Vegetables and fruits
In an intensive study on occurrences of Fusarium species in plants from Peninsular Malaysia during the period 1981 to 1986, more than 1000 isolates of Fusarium were obtained from rice, potato, water melon, and chilli (Salleh and Strange 1988). Three species of F. prolijeratum, F. nygamai, and F. longipes were identified on plants. They also reported the association of F. solani and F . oxysporum var. redolens with human diseases. A survey on occurrence of Fusarium species on vegetable fruits from markets in Penang Island reported 6 species namely, F. semitectum, F. oxysporum, F. subglutinans, F. proliferatum, F. solani, and F. equiseti (Nurulhuda and others 2009). The most common species isolated from cucumber (Cucumis sativus), tomato (Lycopersicon esculentum), okra (Hibiscus esculentus), loofah (Luffa acutangula), bitter gourd (Momordica charantia), brinjal (Solanum melongena), and fresh red chilli (Capsicum annuum) were F. semitectum (33%) followed by F. oxysporum (27%) and F. solani (25%). Since all the 6 identified species are able to produce mycotoxins, they suggested that vegetable fruits could pose health hazard. Latiffah and others (2007) isolated different Fusarium species from crops cultivated in Peneng. They isolated F. solani species on lettuce, papaya, starfruit, cabbage, paddy, banana, dragon fruit, longan, and limau kasturi. F. equiseti was reported in lettuce and dragon fruit. F. semitectum was isolated on lettuce and paddy. In a survey on Fusarium species associated with wet market potatoes in Malaysia, 65 Fusarium strains were isolated and identified from samples collected from different regions in Malaysia. All of the 65 isolates belong to F. solani and F. oxysporum species (Chehri and other 2011). Manshor and others (2012) also reported occurrence of F. solani on grape and loofah (petola) fruits grown in highland areas in Malaysia.

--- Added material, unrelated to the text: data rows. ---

/-- R22, R25, R29, R32, R185 to R192: what a table command leaves unchanged: everything but the table (which only FT_CLEAR,
FT_INSERT, FT_REMOVE and FT_INCREASE write), `RES` (which only the four queries write) and the record. -/
def Obligations.TableFrame : Prop :=
  ∀ (i : Instr) (s t : State), isTableCommand i = true → exec i s = .next t →
    s.sameHostSide t ∧ t.enc = s.enc ∧ t.dec = s.dec ∧ t.lzN = s.lzN ∧ s.sameBytes t ∧ t.freeCount = s.freeCount ∧
      s.recordOf i t ∧ (writesRes i = true → t.ft = s.ft) ∧ (writesRes i = false → t.res = s.res)

/-! ### Split policies and the LZ engine -/

/-- R205: a chosen policy's `max` is the largest of the values (0 for none); with the floor mean of the values as the bound, the
long branch is escaped where fewer than a third of them reach it, the short branch where more than two thirds do and some do not,
and otherwise they are coded whole; a split's threshold is the largest value below the bound, and it is below `max`. -/
def Obligations.ChosenPolicyCoversItsValues : Prop :=
  ∀ V : List Nat,
    let p := choosePolicy V
    let avg := V.sum / V.length
    let nge := (V.filter (fun v => avg ≤ v)).length
    (∀ v ∈ V, v ≤ p.max) ∧ (p.max ∈ V ∨ (V = [] ∧ p = ⟨.whole, 0, 0⟩)) ∧
      (p.mode = .escapeLong ↔ V ≠ [] ∧ 3 * nge < V.length) ∧
      (p.mode = .escapeShort ↔ V ≠ [] ∧ ¬3 * nge < V.length ∧ 2 * V.length < 3 * nge ∧ ∃ v ∈ V, v < avg) ∧
      (p.mode = .whole → p.threshold = 0) ∧
      (p.mode ≠ .whole →
        p.threshold ∈ V ∧ p.threshold < p.max ∧ p.threshold < avg ∧ ∀ v ∈ V, v < avg → v ≤ p.threshold)

/-- R222, R12: `Buffer(base)` is the least integer of at least 1 whose square is at least `base`. -/
def Obligations.BufferIsCeilingSquareRoot : Prop :=
  ∀ base : Nat, 1 ≤ buffer base ∧ base ≤ buffer base * buffer base ∧
    ∀ n, 1 ≤ n → base ≤ n * n → buffer base ≤ n

/-- R221, R260 to R262, R266, R269, R301: when LZ_ENCODE and LZ_DECODE fault, with what aux. The pre-checks of LZ_ENCODE after
the sealed flag, in their order, and those of LZ_DECODE, which makes no sealed check, are precise. LZ_DECODE records CAPACITY
with `N` for a count above the symbol capacity; CORRUPT_HEADER for a split policy (of the distance, the length or the spiral
length) with `max = 0`, and for a dummy stream with spirals; CORRUPT_REF with the output index for a token longer than the
output so far; CORRUPT_OVERRUN with that index for one that passes `N`. -/
def Obligations.LzFaultConditions : Prop :=
  (∀ s : State, ¬s.ft.usable → exec .lzDecode s = .next (s.faultedBy .lzDecode .lzModel 0)) ∧
  (∀ s : State, s.enc.isSealed = false →
    (s.cfg.symCap < s.arg0.toNat → exec .lzEncode s = .next (s.faultedBy .lzEncode .capacity s.arg0)) ∧
      (s.arg0.toNat ≤ s.cfg.symCap → ¬s.ft.usable → exec .lzEncode s = .next (s.faultedBy .lzEncode .lzModel 0)) ∧
      (s.arg0.toNat ≤ s.cfg.symCap → s.ft.usable →
        ∀ m, m < s.arg0.toNat → (∀ w, (s.symInWord m, w) ∉ s.ft) →
          (∀ q, q < m → ∃ w, (s.symInWord q, w) ∈ s.ft) →
            exec .lzEncode s = .next (s.faultedBy .lzEncode .lzSymbol (BitVec.ofNat 32 m)))) ∧
  ∀ (s : State) (n : Nat) (d : Decoder), s.dec.Settled → s.ft.Wf s.cfg.ftCap → s.ft.usable → n < 4294967296 →
    let reads := fun (trace : List Interval) => Decoder.narrowAll s.input trace s.dec = .ok d
    let badPolicy := fun (r : Nat) => uniformIntervals r 3 ++ countIntervals 0 16 0
    (s.cfg.symCap < n → reads (countIntervals n 32 (Nat.log2 (n + 1))) →
        s.records .lzDecode .capacity (BitVec.ofNat 32 n)) ∧
      (n ≤ s.cfg.symCap → ∀ (dist len : Policy) (r : Nat), dist.carried → len.carried → r = 1 ∨ r = 2 →
          (reads (countIntervals n 32 (Nat.log2 (n + 1)) ++ badPolicy r) ∨
              reads (countIntervals n 32 (Nat.log2 (n + 1)) ++ policyIntervals dist ++ badPolicy r) ∨
              reads (headerStart n false dist len ++ uniformIntervals 1 2 ++ badPolicy r) ∨
              (dist.max = 0 ∧ len.max = 0 ∧ reads (headerStart n true dist len ++ uniformIntervals 1 2))) →
            s.records .lzDecode .corruptHeader 0) ∧
      (n ≤ s.cfg.symCap → ∀ (plan : LzPlan) (out : List Word) (L : Nat), plan.Valid out → out.length < n →
        (∀ x ∈ out, ∃ w, (x, w) ∈ s.ft) → 2 ≤ L → L - 2 ≤ plan.len.max →
          let start := headerIntervals n false plan ++ bodyIntervals s.ft false plan out ++ tokenStart s.ft.total plan L
          (out.length < L → reads start → s.records .lzDecode .corruptRef (BitVec.ofNat 32 out.length)) ∧
            ∀ (dist : Nat) (sl : Option Nat), L ≤ out.length → (sl = none → dist ≤ plan.distBound out.length L) →
              (∀ k, sl = some k → plan.useSpiral = true ∧ k ≤ plan.spiral.max) →
                n < out.length + L * (sl.getD 0 + 1) →
                  reads (start ++ distanceIntervals plan out.length L dist sl) →
                    s.records .lzDecode .corruptOverrun (BitVec.ofNat 32 out.length))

Traditional herbal medicines called jamau and makjun that commonly consumed in Malaysia were screened for AFs. The incidence of AFB1, AFB2, AFG1, and AFG2 were 70%, 61%, 30%, and 4%, correspondingly. However, the extent of total AF contamination was considerably low at 0.03 to 1.57 ng/g (Ali and others 2005). The authors suggested that low levels of AFs may be attributed to the antifungal effects of herbs that prevent fungal growth, and consequently, mycotoxin production. In another study some of the herbal products, namely pasak buni, maajau ratu, tongkat ali, greennleaf energizer, medicare AM700, and medicare AM800, marketed in Malaysia were examined for mycoflora and AFs. Mold counts were low, but several Aspergillus spp. were isolated from all samples, however, none of them were mycotoxigenic. No AF contamination was observed in herbal products in this particular study (Mohd Fuat and others 2006).